PROMPT
Below are entries; output exactly the lines from the one with "are illegal. -/" to the one with "decodeWord 0x00000007 = .ok", both included, and nothing else.

SOURCE MATERIAL
□ □ □ □ □ □ □

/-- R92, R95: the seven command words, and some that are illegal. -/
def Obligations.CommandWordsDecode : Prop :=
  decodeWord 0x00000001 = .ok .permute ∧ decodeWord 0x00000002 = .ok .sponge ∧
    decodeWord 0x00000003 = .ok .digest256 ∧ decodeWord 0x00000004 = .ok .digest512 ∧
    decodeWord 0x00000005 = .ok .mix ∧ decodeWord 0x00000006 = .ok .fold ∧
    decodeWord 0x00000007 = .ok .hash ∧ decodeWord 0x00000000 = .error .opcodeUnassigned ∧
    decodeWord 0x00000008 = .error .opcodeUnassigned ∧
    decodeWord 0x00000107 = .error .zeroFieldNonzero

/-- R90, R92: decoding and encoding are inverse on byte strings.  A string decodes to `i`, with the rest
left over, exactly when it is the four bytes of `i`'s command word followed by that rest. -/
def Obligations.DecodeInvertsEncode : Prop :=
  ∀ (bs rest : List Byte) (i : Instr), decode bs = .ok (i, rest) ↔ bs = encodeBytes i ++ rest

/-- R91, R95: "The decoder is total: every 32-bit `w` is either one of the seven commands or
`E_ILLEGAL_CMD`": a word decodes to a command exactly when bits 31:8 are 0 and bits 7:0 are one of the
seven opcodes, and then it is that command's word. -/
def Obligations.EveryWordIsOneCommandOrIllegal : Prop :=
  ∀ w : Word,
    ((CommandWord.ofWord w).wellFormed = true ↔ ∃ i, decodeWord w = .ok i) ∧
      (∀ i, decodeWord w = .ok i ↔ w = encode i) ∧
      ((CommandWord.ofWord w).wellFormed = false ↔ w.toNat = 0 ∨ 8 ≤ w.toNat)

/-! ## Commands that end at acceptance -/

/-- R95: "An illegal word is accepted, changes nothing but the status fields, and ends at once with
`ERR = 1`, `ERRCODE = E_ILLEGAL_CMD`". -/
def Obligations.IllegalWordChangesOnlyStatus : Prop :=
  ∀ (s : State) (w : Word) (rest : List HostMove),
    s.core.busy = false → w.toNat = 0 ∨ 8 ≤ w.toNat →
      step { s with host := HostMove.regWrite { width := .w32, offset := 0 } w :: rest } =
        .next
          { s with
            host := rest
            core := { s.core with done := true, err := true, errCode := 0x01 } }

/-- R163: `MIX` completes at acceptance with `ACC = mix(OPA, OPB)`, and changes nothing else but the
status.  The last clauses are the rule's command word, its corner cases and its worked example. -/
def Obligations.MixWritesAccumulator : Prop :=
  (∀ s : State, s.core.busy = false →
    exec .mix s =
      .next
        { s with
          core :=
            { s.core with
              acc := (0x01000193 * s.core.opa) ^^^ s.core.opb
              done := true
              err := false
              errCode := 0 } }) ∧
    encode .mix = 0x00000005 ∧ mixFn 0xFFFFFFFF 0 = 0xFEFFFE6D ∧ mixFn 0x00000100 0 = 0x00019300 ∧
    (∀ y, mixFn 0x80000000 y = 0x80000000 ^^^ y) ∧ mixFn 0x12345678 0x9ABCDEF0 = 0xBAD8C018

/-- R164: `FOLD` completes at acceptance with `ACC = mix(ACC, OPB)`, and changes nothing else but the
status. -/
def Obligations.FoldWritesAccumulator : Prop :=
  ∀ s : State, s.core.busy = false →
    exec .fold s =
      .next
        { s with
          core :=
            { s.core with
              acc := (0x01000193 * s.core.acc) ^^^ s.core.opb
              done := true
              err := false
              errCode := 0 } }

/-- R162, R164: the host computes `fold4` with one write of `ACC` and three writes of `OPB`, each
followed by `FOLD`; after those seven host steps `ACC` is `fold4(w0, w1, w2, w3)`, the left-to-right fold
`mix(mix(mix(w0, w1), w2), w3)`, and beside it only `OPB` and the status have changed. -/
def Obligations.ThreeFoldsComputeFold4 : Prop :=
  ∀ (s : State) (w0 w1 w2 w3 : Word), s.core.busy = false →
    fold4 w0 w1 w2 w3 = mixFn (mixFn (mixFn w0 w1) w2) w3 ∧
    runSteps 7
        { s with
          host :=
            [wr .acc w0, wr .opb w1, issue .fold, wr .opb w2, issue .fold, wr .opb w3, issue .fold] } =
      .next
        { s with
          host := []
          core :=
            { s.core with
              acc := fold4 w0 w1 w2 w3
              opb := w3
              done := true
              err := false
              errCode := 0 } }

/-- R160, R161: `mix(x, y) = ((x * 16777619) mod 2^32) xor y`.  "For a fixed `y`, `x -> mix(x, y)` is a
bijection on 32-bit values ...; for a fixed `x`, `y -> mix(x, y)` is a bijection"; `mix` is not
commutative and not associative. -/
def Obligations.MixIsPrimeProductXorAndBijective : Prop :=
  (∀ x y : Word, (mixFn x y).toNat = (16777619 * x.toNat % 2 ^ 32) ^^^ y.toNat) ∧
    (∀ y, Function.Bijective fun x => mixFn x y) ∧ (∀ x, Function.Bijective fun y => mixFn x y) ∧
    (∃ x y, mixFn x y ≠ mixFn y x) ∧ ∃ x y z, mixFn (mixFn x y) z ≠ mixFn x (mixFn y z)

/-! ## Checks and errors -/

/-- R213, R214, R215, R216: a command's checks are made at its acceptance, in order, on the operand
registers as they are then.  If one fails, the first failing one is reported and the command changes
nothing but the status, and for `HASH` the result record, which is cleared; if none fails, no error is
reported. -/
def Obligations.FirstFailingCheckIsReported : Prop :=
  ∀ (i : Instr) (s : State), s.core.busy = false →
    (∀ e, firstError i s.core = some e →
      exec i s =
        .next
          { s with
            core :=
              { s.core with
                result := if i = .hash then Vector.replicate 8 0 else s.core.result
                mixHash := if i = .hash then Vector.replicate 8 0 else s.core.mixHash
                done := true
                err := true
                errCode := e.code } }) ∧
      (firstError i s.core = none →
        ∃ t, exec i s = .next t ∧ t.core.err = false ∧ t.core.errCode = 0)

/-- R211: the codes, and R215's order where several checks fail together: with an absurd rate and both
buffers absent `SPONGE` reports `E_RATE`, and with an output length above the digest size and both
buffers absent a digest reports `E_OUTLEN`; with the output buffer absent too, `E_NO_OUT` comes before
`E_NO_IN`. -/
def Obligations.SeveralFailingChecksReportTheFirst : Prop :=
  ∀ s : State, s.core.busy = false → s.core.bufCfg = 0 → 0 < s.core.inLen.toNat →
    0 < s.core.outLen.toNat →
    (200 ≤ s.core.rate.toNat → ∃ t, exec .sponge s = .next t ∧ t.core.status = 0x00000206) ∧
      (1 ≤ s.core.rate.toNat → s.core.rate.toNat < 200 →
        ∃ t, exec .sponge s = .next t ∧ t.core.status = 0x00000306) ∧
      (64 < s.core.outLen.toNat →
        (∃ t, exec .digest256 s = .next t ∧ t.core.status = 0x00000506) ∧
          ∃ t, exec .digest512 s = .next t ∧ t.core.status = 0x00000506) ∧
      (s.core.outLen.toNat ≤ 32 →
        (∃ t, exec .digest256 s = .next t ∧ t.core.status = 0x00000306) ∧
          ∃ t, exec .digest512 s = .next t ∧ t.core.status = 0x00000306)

□ □ □ □ □ □ □

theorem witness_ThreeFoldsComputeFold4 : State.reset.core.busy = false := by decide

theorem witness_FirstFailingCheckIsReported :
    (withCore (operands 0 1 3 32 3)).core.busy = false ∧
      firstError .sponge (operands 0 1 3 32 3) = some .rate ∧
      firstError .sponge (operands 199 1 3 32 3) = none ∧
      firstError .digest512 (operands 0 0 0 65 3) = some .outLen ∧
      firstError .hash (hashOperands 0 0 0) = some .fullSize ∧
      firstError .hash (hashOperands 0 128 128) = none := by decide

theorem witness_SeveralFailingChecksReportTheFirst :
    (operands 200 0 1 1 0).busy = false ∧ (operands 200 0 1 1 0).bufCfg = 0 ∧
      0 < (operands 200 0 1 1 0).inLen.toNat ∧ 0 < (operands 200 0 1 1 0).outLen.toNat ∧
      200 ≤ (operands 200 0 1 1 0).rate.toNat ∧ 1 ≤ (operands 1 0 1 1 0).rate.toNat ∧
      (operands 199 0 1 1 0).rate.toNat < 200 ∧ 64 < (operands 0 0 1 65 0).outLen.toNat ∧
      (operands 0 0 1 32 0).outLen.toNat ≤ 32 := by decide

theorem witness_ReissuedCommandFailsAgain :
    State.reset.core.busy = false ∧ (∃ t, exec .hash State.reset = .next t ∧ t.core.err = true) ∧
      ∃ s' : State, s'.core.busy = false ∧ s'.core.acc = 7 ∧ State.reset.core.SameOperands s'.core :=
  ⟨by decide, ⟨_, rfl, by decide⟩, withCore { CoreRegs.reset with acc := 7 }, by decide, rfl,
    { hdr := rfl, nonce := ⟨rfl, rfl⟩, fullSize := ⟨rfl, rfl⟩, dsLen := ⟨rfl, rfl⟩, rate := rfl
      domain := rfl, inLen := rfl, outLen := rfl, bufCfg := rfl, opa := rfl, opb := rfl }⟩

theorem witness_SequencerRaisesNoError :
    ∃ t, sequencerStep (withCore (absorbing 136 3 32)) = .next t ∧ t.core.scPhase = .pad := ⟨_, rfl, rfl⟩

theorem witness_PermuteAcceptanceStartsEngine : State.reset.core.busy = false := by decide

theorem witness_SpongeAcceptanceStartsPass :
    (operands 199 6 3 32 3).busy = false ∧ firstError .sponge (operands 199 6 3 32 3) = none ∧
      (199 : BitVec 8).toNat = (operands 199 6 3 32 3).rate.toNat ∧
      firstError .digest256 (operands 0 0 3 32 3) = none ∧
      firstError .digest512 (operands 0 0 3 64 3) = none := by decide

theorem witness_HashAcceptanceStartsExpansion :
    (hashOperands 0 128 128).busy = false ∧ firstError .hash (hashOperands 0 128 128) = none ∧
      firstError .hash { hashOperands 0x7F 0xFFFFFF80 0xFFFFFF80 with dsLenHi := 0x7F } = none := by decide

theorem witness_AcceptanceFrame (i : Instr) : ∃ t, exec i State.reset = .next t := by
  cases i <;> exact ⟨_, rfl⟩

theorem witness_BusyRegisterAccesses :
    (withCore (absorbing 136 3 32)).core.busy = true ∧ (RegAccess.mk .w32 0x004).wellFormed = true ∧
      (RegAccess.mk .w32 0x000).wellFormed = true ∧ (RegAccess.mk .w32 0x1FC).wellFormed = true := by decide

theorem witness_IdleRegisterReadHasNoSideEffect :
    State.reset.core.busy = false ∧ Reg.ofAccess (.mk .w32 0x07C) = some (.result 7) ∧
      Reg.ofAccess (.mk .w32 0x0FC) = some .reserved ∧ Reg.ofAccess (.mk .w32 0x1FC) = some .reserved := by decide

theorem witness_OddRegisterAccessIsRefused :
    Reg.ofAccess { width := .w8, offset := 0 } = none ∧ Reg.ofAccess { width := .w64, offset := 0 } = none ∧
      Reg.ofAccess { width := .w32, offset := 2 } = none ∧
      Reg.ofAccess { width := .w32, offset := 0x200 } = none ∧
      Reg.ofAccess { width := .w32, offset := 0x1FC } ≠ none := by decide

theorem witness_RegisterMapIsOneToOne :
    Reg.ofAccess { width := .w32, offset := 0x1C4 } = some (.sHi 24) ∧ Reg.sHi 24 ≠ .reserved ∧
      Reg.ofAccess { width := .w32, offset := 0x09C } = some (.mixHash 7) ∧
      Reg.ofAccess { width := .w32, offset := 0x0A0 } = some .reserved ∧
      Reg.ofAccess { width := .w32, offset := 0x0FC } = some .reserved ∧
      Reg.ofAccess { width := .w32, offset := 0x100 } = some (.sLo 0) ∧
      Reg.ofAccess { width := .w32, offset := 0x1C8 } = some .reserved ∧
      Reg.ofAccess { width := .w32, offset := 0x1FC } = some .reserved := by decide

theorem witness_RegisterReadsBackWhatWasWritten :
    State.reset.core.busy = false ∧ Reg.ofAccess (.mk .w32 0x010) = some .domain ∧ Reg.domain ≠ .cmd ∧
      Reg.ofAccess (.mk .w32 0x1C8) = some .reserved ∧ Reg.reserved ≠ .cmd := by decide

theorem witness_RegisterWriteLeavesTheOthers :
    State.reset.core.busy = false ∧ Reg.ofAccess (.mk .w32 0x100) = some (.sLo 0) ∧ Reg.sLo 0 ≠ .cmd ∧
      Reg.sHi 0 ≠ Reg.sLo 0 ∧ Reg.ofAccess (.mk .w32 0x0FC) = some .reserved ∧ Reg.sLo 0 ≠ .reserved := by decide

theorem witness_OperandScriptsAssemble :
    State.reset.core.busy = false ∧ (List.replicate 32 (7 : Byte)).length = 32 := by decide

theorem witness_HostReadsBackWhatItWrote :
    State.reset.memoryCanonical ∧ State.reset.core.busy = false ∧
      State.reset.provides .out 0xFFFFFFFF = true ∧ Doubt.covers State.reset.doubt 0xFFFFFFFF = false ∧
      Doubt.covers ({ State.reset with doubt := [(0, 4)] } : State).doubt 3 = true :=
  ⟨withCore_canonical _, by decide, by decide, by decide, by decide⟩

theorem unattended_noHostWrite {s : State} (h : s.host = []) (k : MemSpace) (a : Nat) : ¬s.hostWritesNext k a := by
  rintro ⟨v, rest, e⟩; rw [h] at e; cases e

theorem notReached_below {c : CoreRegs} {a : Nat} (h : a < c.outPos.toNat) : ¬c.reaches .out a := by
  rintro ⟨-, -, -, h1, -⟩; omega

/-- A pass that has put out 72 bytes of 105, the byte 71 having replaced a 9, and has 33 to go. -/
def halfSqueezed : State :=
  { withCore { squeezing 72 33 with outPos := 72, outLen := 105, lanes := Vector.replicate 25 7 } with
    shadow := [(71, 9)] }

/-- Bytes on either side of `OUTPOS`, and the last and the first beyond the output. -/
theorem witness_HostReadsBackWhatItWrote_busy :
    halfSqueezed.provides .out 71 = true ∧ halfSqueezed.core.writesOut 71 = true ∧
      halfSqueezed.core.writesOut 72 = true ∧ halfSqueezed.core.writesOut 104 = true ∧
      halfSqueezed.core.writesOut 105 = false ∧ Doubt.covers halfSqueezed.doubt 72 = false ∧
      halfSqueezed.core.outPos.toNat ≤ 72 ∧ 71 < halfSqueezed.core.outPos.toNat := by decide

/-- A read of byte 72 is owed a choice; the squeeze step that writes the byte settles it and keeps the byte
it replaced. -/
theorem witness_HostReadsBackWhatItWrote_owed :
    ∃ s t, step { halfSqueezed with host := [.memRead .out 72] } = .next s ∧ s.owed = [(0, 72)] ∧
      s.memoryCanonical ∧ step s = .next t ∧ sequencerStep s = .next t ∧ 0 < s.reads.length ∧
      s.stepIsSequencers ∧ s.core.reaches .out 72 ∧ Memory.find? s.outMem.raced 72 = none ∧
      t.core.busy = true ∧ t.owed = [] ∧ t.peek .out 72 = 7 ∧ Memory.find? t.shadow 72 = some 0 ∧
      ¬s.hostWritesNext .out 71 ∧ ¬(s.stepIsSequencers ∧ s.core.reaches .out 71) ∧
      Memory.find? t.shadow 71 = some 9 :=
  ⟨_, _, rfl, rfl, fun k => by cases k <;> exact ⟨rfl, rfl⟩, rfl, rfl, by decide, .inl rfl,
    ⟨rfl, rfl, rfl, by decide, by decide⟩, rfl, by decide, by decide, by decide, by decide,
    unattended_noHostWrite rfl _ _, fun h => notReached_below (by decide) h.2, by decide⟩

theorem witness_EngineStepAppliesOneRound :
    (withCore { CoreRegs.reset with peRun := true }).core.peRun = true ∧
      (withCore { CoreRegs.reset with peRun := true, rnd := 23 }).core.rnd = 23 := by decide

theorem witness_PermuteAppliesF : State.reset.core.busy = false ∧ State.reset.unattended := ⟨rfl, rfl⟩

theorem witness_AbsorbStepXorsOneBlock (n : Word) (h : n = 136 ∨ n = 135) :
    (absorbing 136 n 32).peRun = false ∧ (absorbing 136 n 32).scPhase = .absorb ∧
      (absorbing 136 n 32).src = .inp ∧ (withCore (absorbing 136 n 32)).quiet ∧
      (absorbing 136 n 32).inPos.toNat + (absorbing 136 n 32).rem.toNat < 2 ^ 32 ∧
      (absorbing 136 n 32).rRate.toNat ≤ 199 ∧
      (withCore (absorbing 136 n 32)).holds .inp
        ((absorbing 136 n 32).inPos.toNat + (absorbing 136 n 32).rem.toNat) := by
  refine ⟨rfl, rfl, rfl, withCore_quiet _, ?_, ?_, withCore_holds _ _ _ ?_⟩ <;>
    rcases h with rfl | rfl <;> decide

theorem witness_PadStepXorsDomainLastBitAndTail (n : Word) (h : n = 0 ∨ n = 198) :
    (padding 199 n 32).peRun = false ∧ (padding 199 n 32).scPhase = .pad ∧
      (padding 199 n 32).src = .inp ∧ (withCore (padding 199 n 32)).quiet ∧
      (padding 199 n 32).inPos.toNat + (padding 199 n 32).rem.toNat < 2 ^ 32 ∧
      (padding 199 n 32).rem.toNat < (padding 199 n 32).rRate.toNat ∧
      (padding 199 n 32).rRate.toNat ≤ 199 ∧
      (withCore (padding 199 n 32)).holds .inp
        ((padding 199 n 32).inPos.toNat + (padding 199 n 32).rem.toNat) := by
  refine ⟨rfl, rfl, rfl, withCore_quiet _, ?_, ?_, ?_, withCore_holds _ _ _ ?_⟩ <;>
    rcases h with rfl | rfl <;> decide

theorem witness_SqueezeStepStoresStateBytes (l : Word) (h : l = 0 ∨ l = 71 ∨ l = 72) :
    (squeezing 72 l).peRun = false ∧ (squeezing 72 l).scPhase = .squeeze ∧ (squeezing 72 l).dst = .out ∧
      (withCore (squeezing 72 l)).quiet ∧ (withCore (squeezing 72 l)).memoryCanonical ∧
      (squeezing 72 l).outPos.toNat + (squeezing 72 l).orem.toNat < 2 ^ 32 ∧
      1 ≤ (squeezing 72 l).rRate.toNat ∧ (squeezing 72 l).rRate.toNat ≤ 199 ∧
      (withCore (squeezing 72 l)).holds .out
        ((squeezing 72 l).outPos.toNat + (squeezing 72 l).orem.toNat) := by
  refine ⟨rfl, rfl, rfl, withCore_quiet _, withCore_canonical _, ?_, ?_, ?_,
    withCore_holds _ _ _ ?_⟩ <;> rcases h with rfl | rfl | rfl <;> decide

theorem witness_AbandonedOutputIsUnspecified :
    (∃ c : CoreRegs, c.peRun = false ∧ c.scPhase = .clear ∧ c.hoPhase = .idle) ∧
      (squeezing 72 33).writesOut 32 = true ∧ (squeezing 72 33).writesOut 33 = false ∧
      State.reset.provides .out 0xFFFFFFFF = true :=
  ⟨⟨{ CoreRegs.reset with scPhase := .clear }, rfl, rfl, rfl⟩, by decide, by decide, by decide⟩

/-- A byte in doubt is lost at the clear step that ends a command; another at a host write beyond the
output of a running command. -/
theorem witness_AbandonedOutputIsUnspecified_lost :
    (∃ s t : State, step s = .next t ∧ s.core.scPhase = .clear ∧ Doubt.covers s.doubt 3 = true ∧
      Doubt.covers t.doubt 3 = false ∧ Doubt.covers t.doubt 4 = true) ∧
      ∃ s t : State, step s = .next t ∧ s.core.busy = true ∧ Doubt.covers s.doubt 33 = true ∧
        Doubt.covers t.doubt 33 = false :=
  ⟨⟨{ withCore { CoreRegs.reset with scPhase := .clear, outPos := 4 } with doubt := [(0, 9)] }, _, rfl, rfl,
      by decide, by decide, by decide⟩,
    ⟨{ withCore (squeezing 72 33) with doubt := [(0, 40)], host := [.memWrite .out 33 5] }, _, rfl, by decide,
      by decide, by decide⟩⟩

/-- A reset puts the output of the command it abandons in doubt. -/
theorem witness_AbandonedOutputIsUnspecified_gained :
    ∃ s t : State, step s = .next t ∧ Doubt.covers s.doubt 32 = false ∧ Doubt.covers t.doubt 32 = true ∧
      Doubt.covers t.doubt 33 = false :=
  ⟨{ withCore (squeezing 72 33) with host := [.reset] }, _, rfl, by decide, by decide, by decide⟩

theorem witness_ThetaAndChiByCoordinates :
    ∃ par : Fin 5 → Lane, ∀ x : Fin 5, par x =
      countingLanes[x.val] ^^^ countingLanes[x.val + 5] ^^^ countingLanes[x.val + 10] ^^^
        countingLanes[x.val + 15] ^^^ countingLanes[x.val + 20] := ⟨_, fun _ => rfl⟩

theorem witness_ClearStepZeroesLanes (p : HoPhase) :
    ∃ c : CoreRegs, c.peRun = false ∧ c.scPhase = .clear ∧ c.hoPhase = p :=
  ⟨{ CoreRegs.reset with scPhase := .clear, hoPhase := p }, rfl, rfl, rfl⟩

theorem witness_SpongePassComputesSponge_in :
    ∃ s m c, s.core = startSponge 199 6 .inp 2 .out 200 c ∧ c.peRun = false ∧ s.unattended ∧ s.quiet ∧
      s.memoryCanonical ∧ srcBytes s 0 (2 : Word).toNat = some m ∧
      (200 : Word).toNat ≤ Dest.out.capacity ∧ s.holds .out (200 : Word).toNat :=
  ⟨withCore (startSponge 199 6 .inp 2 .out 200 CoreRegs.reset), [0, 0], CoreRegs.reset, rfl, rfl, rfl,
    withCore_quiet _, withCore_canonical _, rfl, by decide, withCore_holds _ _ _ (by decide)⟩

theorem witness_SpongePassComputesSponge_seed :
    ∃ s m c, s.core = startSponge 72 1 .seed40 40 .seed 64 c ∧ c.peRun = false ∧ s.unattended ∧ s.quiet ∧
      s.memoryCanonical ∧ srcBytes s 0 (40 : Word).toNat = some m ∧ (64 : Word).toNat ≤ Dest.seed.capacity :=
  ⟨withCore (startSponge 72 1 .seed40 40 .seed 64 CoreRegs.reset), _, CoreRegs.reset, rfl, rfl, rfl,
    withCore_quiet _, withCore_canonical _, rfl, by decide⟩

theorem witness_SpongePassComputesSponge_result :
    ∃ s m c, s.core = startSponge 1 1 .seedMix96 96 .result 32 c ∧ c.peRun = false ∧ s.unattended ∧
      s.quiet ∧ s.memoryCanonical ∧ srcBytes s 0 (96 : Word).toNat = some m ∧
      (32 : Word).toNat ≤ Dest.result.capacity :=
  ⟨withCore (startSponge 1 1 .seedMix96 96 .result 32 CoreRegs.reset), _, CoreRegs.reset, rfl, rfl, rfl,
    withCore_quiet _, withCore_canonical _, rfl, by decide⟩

□ □ □ □ □ □ □

YOUR RESPONSE
/-- R92, R95: the seven command words, and some that are illegal. -/
def Obligations.CommandWordsDecode : Prop :=
  decodeWord 0x00000001 = .ok .permute ∧ decodeWord 0x00000002 = .ok .sponge ∧
    decodeWord 0x00000003 = .ok .digest256 ∧ decodeWord 0x00000004 = .ok .digest512 ∧
    decodeWord 0x00000005 = .ok .mix ∧ decodeWord 0x00000006 = .ok .fold ∧
    decodeWord 0x00000007 = .ok .hash ∧ decodeWord 0x00000000 = .error .opcodeUnassigned ∧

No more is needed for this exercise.